Your goal:
For the data below, restate word for word only the lines from the line containing "let mark := fun" through the line containing "COPY (R58). -/", both ends included.

Data to use:
/-- A piece of a pulled COPY lands at its place; none while its home holds the write. A range of a busy shard is not written (R236). -/
def landPiece (s : State) (o : Op) (off : Nat) (bs : List Byte) : Option State :=
  if dDstSpace o.desc = 1 then some (sWrite s (dDst o.desc + off) bs)
  else
    let a := (localAddr s.cfg.live (dDst o.desc)).getD 0 + off
    let mark := fun (s : State) (st : Status) => updOp s o.handle fun x => { x with status := if x.status = stOk then st else x.status }
    if bs.isEmpty then some s
    else if shardBusy s a bs.length then some (mark s stBusy)
    else if writeHeld s none a bs.length then none
    else
      let s := mergeRead s a bs.length
      let cut := poisonCut s a bs.length
      let s := opWrite s o a bs
      let s := refetchLanded (recomputeTouched s a bs.length) a bs.length
      some (if cut then mark s stPoison else s)

/-- COPY (R58). -/
def execCopy (handle : Word) (s : State) : Host.Outcome State Fault Refusal :=
  match pulledOn s opCopy handle with
  | some (o, x) => .next (sendOnward s o (cleanBytes x) countsZero)
  | none => .next (runData opCopy tryCopy handle s)

/-! ### CONVERT -/

/-- The command stream that RSTREAM names (R534). -/
def commandStream (p : Plane) (r : Nat) : Nat :=
  if rsPkg r = 1 then 1024 * p.package.toNat + rsStream r % 1024 else rsStream r

/-- The base draw of an operation (R534). -/
def baseDraw (o : Op) (r : Nat) : Nat := if rsMode r = 1 then o.cursor else rsOffset r

/-- Draws of a command's elements, their numbers modulo 2^64 (R535). -/
def drawsOf (s : State) (o : Op) (r n : Nat) : List Word :=
  let at_ := genAt (planeTenant s.cfg.live o.tenant.toNat).seed (commandStream s.cfg.live r)
  let k := min n (2 ^ 64 - baseDraw o r)
  genDraws k (at_ (baseDraw o r)) ++ genDraws (n - k) (at_ 0)

/-- The random bits of a CONVERT's elements: those of its draws under ROUND 1, else 0. -/
def convertBits (s : State) (o : Op) : List Nat :=
  if dField o.desc 50 1 = 1 then (drawsOf s o (dField o.desc 56 8) (dCount o.desc)).map drawRound
  else List.replicate (dCount o.desc) 0

/-- The converted bytes of a CONVERT, with its counters (R325). -/
def convertBytes (s : State) (o : Op) (x : Operand) : List Byte × Counts :=
  let coarse := exact32 (BitVec.ofNat 32 (dField o.desc 52 4))
  let els := elemsOf (dSfmt o.desc) coarse (dCount o.desc) x
  let enc := encodeOperand (dDfmt o.desc) (roundMode (dField o.desc 50 1)) (dField o.desc 51 1 = 1) coarse
    ((els.map (·.1)).zip (convertBits s o))
  (enc.1, countsAdd enc.2 ⟨0, (els.map (·.2)).sum, 0, 0⟩)

/-- End a CONVERT whose source has been read. -/
def convertResult (s : State) (o : Op) (x : Operand) : Outcome :=
  let c := convertBytes s o x
  writeResult s o (dDstSpace o.desc) (dDst o.desc) c.1
    { status := readStatus s o.tenant x, res1 := BitVec.ofNat 64 c.1.length, counts := c.2 }

/-- CONVERT decodes each element and encodes it with one rounding (R325). -/
def tryConvert (s : State) (o : Op) : Outcome :=
  withGroup s o (dDstSpace o.desc) (dDst o.desc) <|
    if dEmpty o.desc then writeResult s o (dDstSpace o.desc) (dDst o.desc) [] { status := stOk, empty := true }
    else if dSrcSpace o.desc = 0 && farAddr s.cfg.live (dSrc o.desc) then askServe s o
    else match readOperand s o (dSrcSpace o.desc) (dSrc o.desc) (operandBytes (dSfmt o.desc) (dCount o.desc)) with
      | none => .wait
      | some x => convertResult x.s o x

/-- CONVERT (R325). -/
def execConvert (handle : Word) (s : State) : Host.Outcome State Fault Refusal :=
  match pulledOn s opConvert handle with
  | some (o, x) => .next (sendOnward s o (convertBytes s o x).1 (convertBytes s o x).2)
  | none => .next (runData opConvert tryConvert handle s)

/-! ### TRANSPOSE_IN and TRANSPOSE_OUT (R459 to R461) -/

/-- A channel that a P-space operand touches does not serve it, and the command waits: a PIM_RUN is at work there (R477), the channel is in a
retrain or under test (R430, R445), or the arrays sleep (R688). -/
def pimBusy (s : State) (d : BitVec 512) : Bool :=
  (pChannels d).any fun c => (nmGet? s.units.pips.runs c).isSome || (chanOf s c).retrain || s.units.margin.contains c || memAsleep s

/-- A PIM_RUN at work on a channel of a D-space range (R477). -/
def pimOnRange (s : State) (a n : Nat) : Bool :=
  !s.units.pips.runs.isEmpty && (blocksOf 256 a n).any fun b => match channelOf s (b * 256) with
    | some c => (nmGet? s.units.pips.runs c).isSome
    | none => false

/-- The bits that TRANSPOSE_IN lays down for an element: a floating element's pattern, or an integer saturated or sign-extended
to WIDTH bits; with the SAT count (R460). -/
def transposeInBits (fmt width : Nat) (n : Nat) : Nat × Nat :=
  if fmtInt fmt then
    let v := toSigned (fmtBits fmt) n
    if width = 1 then (if v = 0 then 0 else 1, 0)
    else
      let hi : Int := (2 ^ (width - 1) : Nat) - 1
      let lo : Int := -((2 ^ (width - 1) : Nat) : Int)
      let w := if v > hi then hi else if v < lo then lo else v
      ((w % ((2 ^ width : Nat) : Int)).toNat, if w = v then 0 else 1)
  else (n, 0)

/-- The pattern that TRANSPOSE_OUT writes for the bits of an element, with the SAT count (R460). -/
def transposeOutBits (fmt width : Nat) (n : Nat) : Nat × Nat :=
  if fmtInt fmt then
    if width = 1 then (n, 0)
    else
      let v := toSigned width n
      let b := fmtBits fmt
      let hi : Int := (2 ^ (b - 1) : Nat) - 1
      let lo : Int := -((2 ^ (b - 1) : Nat) : Int)
      let w := if v > hi then hi else if v < lo then lo else v
      ((w % ((2 ^ b : Nat) : Int)).toNat, if w = v then 0 else 1)
  else (n, 0)

/-- The P-space row of bit `k` of the `j`-th bank of a walk. -/
def walkRow (a k : Nat) (bank : Nat × Nat × Nat) : Nat := pAddr bank.1 bank.2.1 bank.2.2 (a % 2 ^ 15 + k)

/-- A row with the bits `k` of up to 8,192 elements put into its lanes from `lane`; other lanes keep their value (R461). -/
def layRow (old : BitVec 8192) (els : List Nat) (k : Nat) : BitVec 8192 :=
  let n := els.length
  let bits := (List.zipIdx els).foldl (fun acc e => acc + e.1 / 2 ^ k % 2 * 2 ^ e.2) 0
  BitVec.ofNat 8192 (old.toNat / 2 ^ n * 2 ^ n + bits)

/-- Write the rows of a walk. -/
def layBanks (a width : Nat) : List (Nat × Nat × Nat) → List (List Nat) → State → State
  | b :: bs, e :: es, s =>
    layBanks a width bs es ((List.range width).foldl (fun s k =>
      pWrite s (walkRow a k b) (layRow (pRow s (walkRow a k b)) e k)) s)
  | _, _, s => s

/-- TRANSPOSE_IN. -/
def tryTransposeIn (s : State) (o : Op) : Outcome :=
  withGroup s o 2 0 <|
    if dEmpty o.desc then .done s { status := stOk, empty := true }
    else if pimBusy s o.desc then .wait
    else match readOperand s o (dSrcSpace o.desc) (dSrc o.desc) (operandBytes (dSfmt o.desc) (dCount o.desc)) with
      | none => .wait
      | some x =>
        let w := fmtBits (dSfmt o.desc) / 8
        let raw := ((chunks w x.bytes).map leNat).take (dCount o.desc)
        let raw := if x.bad.isEmpty then raw else (List.zipIdx raw).map fun e =>
          if elemBad (dSfmt o.desc) x.bad e.2 then (nanCode (dSfmt o.desc)).getD 0 else e.1
        let nans := if x.bad.isEmpty then 0 else ((List.range (dCount o.desc)).filter fun i =>
          elemBad (dSfmt o.desc) x.bad i).length
        let els := raw.map (transposeInBits (dSfmt o.desc) (dField o.desc 49 1))
        let banks := transposeBanks (dDst o.desc) (dCount o.desc)
        let s := layBanks (dDst o.desc) (dField o.desc 49 1) banks (chunks 8192 (els.map (·.1))) x.s
        .done s { status := readStatus s o.tenant x, res1 := BitVec.ofNat 64 (1024 * banks.length * dField o.desc 49 1)
                  counts := ⟨(els.map (·.2)).sum, 0, nans, 0⟩ }

/-- TRANSPOSE_IN (R459). -/
def execTransposeIn (handle : Word) (s : State) : Host.Outcome State Fault Refusal :=
  .next (runData opTransposeIn tryTransposeIn handle s)

/-- A row as TRANSPOSE_OUT reads it: one with an uncorrectable sector gives no defined bits (log 80). -/
def readPRow (s : State) (seed a : Nat) : BitVec 8192 := if s.mem.pbad.contains a then Config.undefinedCompute seed a else pRow s a

/-- The element in a lane of a bank of a walk. -/
def gatherElem (s : State) (seed a width : Nat) (bank : Nat × Nat × Nat) (lane : Nat) : Nat :=
  (List.range width).foldl (fun acc k => acc + (readPRow s seed (walkRow a k bank)).toNat / 2 ^ lane % 2 * 2 ^ k) 0

/-- Whether a walk reads a row with an uncorrectable sector. -/
def walkBad (s : State) (a width : Nat) (banks : List (Nat × Nat × Nat)) : Bool :=
  !s.mem.pbad.isEmpty && banks.any fun b => (List.range width).any fun k => s.mem.pbad.contains (walkRow a k b)

/-- TRANSPOSE_OUT. -/
def tryTransposeOut (s : State) (o : Op) : Outcome :=
  withGroup s o (dDstSpace o.desc) (dDst o.desc) <|
    if dEmpty o.desc then writeResult s o (dDstSpace o.desc) (dDst o.desc) [] { status := stOk, empty := true }
    else if pimBusy s o.desc then .wait
    else
      let banks := transposeBanks (dSrc o.desc) (dCount o.desc)
      let s := (banks.flatMap fun b => (List.range (dField o.desc 49 1)).map fun k => walkRow (dSrc o.desc) k b).foldl activateRow s
      let raw := (banks.flatMap fun b => (List.range 8192).map fun l => gatherElem s s.free (dSrc o.desc) (dField o.desc 49 1) b l).take
        (dCount o.desc)
      let els := raw.map (transposeOutBits (dDfmt o.desc) (dField o.desc 49 1))
      let bs := els.flatMap fun e => leBytes (fmtBits (dDfmt o.desc) / 8) e.1
      writeResult { s with free := s.free + 1 } o (dDstSpace o.desc) (dDst o.desc) bs
        { status := if walkBad s (dSrc o.desc) (dField o.desc 49 1) banks then stPoison else stOk, res1 := BitVec.ofNat 64 bs.length, counts := ⟨(els.map (·.2)).sum, 0, 0, 0⟩ }

/-- TRANSPOSE_OUT (R460). -/
def execTransposeOut (handle : Word) (s : State) : Host.Outcome State Fault Refusal :=
  .next (runData opTransposeOut tryTransposeOut handle s)

/-! ### Atom boundaries, and ZERO by row clone (R465 to R468, R474 to R476) -/

/-- Change the Pip sequencers. -/
def updPips (s : State) (f : PipUnits → PipUnits) : State := { s with units := { s.units with pips := f s.units.pips } }

/-- Put a channel in processor mode, or in memory mode. -/
def setProc (s : State) (c : Nat) (on : Bool) : State :=
  { s with units := { s.units with proc := if on then insertNat c s.units.proc else s.units.proc.filter fun x => x ≠ c } }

Output of the task:
    let mark := fun (s : State) (st : Status) => updOp s o.handle fun x => { x with status := if x.status = stOk then st else x.status }
    if bs.isEmpty then some s
    else if shardBusy s a bs.length then some (mark s stBusy)
    else if writeHeld s none a bs.length then none
    else
      let s := mergeRead s a bs.length
      let cut := poisonCut s a bs.length
      let s := opWrite s o a bs
      let s := refetchLanded (recomputeTouched s a bs.length) a bs.length
      some (if cut then mark s stPoison else s)

/-- COPY (R58). -/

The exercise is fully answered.